**What this task involves:** Using the records below, give again exactly the lines from the line that contains "decode .a7 (.arm 0xE13870BF)" through the line that contains "decode .a7 (.arm 0b1010_0001_1110_0000_1010_1001_1011_1100)", both ends included, and only those.

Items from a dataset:
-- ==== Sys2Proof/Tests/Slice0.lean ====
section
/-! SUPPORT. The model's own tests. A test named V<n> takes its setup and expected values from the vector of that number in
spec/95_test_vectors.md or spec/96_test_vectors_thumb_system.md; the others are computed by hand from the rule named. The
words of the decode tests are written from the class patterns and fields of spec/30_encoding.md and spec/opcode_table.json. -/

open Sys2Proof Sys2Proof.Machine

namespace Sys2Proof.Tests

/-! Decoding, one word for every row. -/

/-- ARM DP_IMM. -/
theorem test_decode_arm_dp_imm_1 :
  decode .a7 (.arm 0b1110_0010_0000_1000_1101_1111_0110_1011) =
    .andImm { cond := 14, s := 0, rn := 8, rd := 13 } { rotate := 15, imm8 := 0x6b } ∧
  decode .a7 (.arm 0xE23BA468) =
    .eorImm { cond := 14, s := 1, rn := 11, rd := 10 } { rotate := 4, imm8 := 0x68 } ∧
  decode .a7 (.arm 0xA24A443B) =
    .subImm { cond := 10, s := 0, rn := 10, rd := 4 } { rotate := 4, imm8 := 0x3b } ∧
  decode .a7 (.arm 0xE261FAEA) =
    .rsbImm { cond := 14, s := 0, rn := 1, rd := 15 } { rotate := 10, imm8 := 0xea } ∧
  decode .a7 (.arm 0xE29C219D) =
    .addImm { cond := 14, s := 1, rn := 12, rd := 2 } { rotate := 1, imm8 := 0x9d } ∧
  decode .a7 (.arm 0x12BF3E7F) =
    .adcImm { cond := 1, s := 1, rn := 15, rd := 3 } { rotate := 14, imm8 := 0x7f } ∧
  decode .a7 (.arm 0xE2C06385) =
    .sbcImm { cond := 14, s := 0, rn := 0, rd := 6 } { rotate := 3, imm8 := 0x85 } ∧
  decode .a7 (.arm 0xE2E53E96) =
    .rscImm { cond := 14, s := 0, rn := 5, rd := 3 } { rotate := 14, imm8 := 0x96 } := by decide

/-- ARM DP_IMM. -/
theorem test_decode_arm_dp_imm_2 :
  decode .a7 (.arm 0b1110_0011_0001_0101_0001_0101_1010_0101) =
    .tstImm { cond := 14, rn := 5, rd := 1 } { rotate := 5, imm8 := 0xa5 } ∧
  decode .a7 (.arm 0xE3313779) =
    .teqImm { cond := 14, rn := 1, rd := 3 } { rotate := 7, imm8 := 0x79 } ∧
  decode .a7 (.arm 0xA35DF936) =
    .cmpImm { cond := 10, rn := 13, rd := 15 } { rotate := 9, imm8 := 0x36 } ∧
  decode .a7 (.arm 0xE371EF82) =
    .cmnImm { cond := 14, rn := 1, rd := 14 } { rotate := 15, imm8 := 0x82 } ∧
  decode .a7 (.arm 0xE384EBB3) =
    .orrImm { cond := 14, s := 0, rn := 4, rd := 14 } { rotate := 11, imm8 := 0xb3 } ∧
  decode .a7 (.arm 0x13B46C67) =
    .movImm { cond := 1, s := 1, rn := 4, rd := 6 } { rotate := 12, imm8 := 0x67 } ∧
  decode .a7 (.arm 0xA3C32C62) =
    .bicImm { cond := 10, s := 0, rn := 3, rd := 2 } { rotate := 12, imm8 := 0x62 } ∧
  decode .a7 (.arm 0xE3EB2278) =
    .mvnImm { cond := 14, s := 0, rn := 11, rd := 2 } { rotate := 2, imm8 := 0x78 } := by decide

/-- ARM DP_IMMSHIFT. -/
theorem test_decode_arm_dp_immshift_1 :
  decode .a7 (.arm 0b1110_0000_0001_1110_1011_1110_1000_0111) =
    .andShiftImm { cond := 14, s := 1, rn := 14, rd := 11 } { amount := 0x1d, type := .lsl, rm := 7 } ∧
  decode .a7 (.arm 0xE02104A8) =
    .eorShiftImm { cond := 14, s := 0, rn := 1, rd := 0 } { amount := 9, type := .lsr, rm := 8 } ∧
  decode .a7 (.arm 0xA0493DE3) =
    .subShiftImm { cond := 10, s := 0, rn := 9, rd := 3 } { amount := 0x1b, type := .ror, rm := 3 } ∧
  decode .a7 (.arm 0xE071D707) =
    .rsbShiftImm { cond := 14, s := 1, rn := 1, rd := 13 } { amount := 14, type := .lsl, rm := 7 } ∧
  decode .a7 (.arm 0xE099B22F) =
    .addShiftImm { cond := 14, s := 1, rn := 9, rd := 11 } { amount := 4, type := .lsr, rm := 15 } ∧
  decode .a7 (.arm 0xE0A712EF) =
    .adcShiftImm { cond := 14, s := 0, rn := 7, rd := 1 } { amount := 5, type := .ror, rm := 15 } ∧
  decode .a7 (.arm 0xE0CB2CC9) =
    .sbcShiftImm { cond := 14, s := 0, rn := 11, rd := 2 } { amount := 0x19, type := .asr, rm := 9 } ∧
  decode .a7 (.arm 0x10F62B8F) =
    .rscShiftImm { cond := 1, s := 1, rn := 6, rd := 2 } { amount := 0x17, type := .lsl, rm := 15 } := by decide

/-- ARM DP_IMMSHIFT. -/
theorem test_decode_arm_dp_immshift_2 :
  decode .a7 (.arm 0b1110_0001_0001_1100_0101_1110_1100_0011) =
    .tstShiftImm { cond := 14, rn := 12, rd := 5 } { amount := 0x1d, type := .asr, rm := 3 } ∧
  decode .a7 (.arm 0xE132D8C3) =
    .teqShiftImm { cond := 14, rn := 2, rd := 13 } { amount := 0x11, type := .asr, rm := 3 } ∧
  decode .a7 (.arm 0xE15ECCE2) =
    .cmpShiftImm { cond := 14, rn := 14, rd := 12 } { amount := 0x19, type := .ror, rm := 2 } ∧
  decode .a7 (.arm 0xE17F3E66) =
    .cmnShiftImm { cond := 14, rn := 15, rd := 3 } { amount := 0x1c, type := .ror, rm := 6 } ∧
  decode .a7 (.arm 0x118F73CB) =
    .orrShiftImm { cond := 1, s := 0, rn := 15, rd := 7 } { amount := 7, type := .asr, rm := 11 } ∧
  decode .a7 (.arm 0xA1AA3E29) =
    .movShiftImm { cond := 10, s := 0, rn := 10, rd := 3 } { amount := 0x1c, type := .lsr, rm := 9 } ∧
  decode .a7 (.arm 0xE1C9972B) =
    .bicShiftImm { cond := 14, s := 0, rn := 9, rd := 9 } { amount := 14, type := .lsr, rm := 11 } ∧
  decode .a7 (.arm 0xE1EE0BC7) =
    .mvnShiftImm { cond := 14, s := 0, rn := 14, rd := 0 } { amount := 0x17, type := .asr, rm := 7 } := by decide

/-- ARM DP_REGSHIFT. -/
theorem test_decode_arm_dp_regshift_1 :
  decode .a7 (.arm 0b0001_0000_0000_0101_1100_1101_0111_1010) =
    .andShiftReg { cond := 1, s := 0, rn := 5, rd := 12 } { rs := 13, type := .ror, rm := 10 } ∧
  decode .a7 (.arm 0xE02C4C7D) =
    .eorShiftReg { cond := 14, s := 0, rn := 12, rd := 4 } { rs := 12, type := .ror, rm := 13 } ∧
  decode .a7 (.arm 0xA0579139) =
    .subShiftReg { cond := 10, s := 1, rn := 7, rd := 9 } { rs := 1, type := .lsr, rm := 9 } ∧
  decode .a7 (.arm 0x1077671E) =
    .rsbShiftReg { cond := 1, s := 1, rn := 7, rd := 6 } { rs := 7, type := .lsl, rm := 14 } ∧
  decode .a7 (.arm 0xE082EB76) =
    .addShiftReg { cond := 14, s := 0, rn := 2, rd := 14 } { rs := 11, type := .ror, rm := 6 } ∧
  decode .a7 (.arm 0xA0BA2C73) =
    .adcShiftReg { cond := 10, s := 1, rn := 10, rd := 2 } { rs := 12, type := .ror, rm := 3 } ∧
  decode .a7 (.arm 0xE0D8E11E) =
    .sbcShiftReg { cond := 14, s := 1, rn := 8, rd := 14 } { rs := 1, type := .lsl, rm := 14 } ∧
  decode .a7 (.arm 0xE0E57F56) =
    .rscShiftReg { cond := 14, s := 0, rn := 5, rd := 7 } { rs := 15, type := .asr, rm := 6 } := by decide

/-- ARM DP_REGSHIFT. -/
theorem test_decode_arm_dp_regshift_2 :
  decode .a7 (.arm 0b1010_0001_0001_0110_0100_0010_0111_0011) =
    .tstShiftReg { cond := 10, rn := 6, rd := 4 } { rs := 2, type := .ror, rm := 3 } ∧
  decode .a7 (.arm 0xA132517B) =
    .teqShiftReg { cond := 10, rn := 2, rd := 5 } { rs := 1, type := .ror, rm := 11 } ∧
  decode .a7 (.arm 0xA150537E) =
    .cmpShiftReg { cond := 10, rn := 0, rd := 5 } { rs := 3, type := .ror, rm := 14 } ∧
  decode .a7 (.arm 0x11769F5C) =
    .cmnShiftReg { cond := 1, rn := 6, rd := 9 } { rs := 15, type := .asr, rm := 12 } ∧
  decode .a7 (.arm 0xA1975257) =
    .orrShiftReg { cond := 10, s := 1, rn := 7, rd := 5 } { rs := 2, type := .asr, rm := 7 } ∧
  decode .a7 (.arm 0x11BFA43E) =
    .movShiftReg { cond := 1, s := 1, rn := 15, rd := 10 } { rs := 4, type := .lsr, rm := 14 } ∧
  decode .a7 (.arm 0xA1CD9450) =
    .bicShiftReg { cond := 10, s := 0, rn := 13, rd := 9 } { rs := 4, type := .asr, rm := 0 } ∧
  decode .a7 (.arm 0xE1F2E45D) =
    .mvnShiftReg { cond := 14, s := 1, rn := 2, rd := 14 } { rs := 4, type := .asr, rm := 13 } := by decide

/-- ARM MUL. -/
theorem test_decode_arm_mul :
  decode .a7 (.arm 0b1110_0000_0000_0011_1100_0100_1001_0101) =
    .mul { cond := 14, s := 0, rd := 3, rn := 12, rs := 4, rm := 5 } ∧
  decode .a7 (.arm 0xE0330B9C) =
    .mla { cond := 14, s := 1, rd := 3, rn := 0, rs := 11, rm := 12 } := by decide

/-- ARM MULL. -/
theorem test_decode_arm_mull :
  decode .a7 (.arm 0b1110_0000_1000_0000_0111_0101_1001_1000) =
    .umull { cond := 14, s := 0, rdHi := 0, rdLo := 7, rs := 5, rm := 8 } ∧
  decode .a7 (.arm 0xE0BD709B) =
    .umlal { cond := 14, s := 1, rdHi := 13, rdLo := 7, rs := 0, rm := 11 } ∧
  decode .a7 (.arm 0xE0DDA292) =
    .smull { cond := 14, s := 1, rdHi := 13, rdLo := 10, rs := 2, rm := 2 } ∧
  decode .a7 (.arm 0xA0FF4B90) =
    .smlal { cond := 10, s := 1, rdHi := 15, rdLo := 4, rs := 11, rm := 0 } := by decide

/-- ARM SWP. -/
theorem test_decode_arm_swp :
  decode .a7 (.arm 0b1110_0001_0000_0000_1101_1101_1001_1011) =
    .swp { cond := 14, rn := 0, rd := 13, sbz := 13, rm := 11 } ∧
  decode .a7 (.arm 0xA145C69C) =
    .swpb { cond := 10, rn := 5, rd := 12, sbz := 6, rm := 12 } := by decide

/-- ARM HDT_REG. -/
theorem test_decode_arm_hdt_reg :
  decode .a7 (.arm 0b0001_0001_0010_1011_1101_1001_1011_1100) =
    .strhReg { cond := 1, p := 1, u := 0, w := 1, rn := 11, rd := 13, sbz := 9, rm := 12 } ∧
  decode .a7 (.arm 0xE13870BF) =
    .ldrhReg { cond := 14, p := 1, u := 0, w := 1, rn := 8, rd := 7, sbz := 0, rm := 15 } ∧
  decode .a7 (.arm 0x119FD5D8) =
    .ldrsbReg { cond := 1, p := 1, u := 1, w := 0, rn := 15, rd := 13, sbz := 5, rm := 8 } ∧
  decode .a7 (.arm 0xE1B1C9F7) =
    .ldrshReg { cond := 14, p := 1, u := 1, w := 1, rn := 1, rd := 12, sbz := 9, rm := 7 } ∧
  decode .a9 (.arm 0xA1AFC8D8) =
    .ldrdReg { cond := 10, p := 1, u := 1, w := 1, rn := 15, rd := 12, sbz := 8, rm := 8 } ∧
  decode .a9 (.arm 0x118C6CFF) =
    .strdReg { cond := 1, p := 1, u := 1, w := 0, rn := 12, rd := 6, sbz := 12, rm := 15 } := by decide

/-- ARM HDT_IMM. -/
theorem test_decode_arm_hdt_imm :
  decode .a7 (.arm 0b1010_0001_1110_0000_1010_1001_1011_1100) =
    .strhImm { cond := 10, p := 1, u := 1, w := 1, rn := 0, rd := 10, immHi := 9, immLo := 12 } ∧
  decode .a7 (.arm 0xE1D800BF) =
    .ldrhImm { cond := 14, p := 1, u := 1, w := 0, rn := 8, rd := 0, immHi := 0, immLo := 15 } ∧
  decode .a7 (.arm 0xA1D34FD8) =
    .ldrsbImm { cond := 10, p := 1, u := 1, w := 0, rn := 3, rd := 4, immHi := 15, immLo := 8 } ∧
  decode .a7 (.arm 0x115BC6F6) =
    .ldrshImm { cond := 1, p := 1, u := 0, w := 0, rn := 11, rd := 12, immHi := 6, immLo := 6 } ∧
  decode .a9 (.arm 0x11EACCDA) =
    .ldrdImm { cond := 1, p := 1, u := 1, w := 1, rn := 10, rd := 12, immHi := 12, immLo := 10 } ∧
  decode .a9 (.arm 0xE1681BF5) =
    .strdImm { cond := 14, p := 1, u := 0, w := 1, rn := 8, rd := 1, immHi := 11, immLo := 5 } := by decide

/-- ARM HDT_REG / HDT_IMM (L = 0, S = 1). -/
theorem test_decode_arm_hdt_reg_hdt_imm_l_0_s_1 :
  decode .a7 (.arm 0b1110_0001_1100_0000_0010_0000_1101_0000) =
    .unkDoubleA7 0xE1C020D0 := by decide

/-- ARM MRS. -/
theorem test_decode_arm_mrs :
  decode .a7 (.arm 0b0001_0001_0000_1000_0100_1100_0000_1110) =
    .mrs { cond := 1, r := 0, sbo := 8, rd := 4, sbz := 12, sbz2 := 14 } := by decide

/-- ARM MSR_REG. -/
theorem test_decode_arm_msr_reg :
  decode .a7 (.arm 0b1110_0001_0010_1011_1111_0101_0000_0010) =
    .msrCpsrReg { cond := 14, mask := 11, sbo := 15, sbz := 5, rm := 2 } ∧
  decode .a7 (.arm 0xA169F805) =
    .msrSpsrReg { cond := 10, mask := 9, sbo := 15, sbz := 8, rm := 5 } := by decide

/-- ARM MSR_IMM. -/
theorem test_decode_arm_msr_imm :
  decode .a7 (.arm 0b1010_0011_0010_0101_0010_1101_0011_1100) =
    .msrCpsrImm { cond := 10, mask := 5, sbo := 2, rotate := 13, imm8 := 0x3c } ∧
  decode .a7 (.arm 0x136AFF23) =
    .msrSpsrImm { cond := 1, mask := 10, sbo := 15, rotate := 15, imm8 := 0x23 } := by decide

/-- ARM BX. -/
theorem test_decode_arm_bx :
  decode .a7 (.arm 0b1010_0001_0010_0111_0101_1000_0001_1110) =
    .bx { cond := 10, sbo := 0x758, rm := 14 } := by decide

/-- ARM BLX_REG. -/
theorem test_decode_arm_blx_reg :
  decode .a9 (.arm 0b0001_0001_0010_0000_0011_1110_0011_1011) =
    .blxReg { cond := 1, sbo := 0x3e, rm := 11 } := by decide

**Problem solution:**
  decode .a7 (.arm 0xE13870BF) =
    .ldrhReg { cond := 14, p := 1, u := 0, w := 1, rn := 8, rd := 7, sbz := 0, rm := 15 } ∧
  decode .a7 (.arm 0x119FD5D8) =
    .ldrsbReg { cond := 1, p := 1, u := 1, w := 0, rn := 15, rd := 13, sbz := 5, rm := 8 } ∧
  decode .a7 (.arm 0xE1B1C9F7) =
    .ldrshReg { cond := 14, p := 1, u := 1, w := 1, rn := 1, rd := 12, sbz := 9, rm := 7 } ∧
  decode .a9 (.arm 0xA1AFC8D8) =
    .ldrdReg { cond := 10, p := 1, u := 1, w := 1, rn := 15, rd := 12, sbz := 8, rm := 8 } ∧
  decode .a9 (.arm 0x118C6CFF) =
    .strdReg { cond := 1, p := 1, u := 1, w := 0, rn := 12, rd := 6, sbz := 12, rm := 15 } := by decide

/-- ARM HDT_IMM. -/
theorem test_decode_arm_hdt_imm :
  decode .a7 (.arm 0b1010_0001_1110_0000_1010_1001_1011_1100) =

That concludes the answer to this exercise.